• Entries provided:
##########
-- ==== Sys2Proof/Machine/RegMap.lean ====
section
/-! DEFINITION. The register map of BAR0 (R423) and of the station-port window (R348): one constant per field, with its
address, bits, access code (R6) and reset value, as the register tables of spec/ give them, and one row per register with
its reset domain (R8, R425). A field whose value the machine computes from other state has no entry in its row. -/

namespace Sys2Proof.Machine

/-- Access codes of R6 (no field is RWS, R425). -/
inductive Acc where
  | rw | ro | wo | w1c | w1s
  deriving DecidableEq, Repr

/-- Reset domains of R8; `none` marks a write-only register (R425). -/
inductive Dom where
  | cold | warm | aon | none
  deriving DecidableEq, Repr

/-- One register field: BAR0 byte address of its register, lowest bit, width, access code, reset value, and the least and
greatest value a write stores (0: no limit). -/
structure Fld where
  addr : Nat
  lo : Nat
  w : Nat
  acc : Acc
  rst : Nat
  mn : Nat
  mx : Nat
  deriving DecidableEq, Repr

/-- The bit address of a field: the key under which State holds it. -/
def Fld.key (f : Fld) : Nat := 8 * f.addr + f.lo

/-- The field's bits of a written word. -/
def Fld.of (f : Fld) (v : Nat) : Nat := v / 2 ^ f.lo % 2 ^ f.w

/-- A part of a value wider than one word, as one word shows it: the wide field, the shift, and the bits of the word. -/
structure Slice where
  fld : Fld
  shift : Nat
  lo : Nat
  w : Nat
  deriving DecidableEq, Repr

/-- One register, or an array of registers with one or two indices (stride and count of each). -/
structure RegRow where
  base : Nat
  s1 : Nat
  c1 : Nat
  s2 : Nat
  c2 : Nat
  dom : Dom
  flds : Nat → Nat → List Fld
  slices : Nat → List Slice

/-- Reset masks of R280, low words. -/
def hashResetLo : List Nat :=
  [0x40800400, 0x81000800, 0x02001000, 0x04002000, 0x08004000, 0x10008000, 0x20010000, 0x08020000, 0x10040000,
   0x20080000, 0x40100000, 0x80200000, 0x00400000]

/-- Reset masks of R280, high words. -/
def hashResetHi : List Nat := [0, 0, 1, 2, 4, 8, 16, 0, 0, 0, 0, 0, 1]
##########
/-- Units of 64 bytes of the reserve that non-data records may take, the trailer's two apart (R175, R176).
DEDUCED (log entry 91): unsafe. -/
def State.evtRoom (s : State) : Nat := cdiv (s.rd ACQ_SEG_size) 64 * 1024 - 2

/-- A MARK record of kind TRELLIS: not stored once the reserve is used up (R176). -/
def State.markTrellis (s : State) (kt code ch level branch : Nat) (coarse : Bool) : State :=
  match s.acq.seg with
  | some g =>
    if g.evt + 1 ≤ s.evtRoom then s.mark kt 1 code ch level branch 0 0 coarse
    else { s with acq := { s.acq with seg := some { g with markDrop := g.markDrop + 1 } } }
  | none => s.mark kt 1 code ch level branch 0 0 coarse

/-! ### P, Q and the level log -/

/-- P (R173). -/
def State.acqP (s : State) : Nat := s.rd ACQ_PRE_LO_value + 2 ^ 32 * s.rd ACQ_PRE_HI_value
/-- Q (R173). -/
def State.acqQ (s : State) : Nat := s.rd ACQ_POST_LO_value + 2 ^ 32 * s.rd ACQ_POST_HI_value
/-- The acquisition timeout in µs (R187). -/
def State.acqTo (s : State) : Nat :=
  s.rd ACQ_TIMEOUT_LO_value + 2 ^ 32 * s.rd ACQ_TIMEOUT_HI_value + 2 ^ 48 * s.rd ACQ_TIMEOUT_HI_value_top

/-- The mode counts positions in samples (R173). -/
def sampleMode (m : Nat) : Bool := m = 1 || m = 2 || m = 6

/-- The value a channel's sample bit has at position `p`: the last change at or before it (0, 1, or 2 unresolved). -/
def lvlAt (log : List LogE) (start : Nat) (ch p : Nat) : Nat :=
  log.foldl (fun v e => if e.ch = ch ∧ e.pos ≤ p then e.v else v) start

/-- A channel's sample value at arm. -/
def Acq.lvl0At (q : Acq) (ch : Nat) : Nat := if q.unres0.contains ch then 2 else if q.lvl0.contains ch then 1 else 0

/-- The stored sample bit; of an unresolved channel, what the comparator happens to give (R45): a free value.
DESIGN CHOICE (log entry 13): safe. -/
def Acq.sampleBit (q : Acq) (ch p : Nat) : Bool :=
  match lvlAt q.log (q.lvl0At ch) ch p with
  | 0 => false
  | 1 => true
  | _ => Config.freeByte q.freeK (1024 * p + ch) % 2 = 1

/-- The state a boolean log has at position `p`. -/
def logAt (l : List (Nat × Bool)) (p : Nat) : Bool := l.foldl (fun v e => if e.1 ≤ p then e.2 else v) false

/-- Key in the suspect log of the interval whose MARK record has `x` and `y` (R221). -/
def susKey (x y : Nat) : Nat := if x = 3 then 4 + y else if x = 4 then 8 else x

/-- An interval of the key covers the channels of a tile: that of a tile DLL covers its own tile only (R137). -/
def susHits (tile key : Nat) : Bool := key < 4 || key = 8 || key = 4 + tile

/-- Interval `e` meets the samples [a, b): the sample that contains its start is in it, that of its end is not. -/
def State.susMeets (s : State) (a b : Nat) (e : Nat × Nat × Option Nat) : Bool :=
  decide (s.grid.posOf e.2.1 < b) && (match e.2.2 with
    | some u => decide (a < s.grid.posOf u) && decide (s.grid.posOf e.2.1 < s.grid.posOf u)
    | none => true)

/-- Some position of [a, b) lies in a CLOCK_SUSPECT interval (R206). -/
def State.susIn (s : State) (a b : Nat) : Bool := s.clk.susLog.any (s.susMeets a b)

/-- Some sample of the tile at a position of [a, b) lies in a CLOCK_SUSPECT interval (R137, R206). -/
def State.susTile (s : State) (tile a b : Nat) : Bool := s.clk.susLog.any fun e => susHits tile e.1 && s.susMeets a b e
##########
• Task goal: Given the records above, reproduce precisely and only the lines between the line holding "up (R176). -/" and the line holding "p + ch) % 2 = 1", inclusive.

• Written solution:
/-- A MARK record of kind TRELLIS: not stored once the reserve is used up (R176). -/
def State.markTrellis (s : State) (kt code ch level branch : Nat) (coarse : Bool) : State :=
  match s.acq.seg with
  | some g =>
    if g.evt + 1 ≤ s.evtRoom then s.mark kt 1 code ch level branch 0 0 coarse
    else { s with acq := { s.acq with seg := some { g with markDrop := g.markDrop + 1 } } }
  | none => s.mark kt 1 code ch level branch 0 0 coarse

/-! ### P, Q and the level log -/

/-- P (R173). -/
def State.acqP (s : State) : Nat := s.rd ACQ_PRE_LO_value + 2 ^ 32 * s.rd ACQ_PRE_HI_value
/-- Q (R173). -/
def State.acqQ (s : State) : Nat := s.rd ACQ_POST_LO_value + 2 ^ 32 * s.rd ACQ_POST_HI_value
/-- The acquisition timeout in µs (R187). -/
def State.acqTo (s : State) : Nat :=
  s.rd ACQ_TIMEOUT_LO_value + 2 ^ 32 * s.rd ACQ_TIMEOUT_HI_value + 2 ^ 48 * s.rd ACQ_TIMEOUT_HI_value_top

/-- The mode counts positions in samples (R173). -/
def sampleMode (m : Nat) : Bool := m = 1 || m = 2 || m = 6

/-- The value a channel's sample bit has at position `p`: the last change at or before it (0, 1, or 2 unresolved). -/
def lvlAt (log : List LogE) (start : Nat) (ch p : Nat) : Nat :=
  log.foldl (fun v e => if e.ch = ch ∧ e.pos ≤ p then e.v else v) start

/-- A channel's sample value at arm. -/
def Acq.lvl0At (q : Acq) (ch : Nat) : Nat := if q.unres0.contains ch then 2 else if q.lvl0.contains ch then 1 else 0

/-- The stored sample bit; of an unresolved channel, what the comparator happens to give (R45): a free value.
DESIGN CHOICE (log entry 13): safe. -/
def Acq.sampleBit (q : Acq) (ch p : Nat) : Bool :=
  match lvlAt q.log (q.lvl0At ch) ch p with
  | 0 => false
  | 1 => true
  | _ => Config.freeByte q.freeK (1024 * p + ch) % 2 = 1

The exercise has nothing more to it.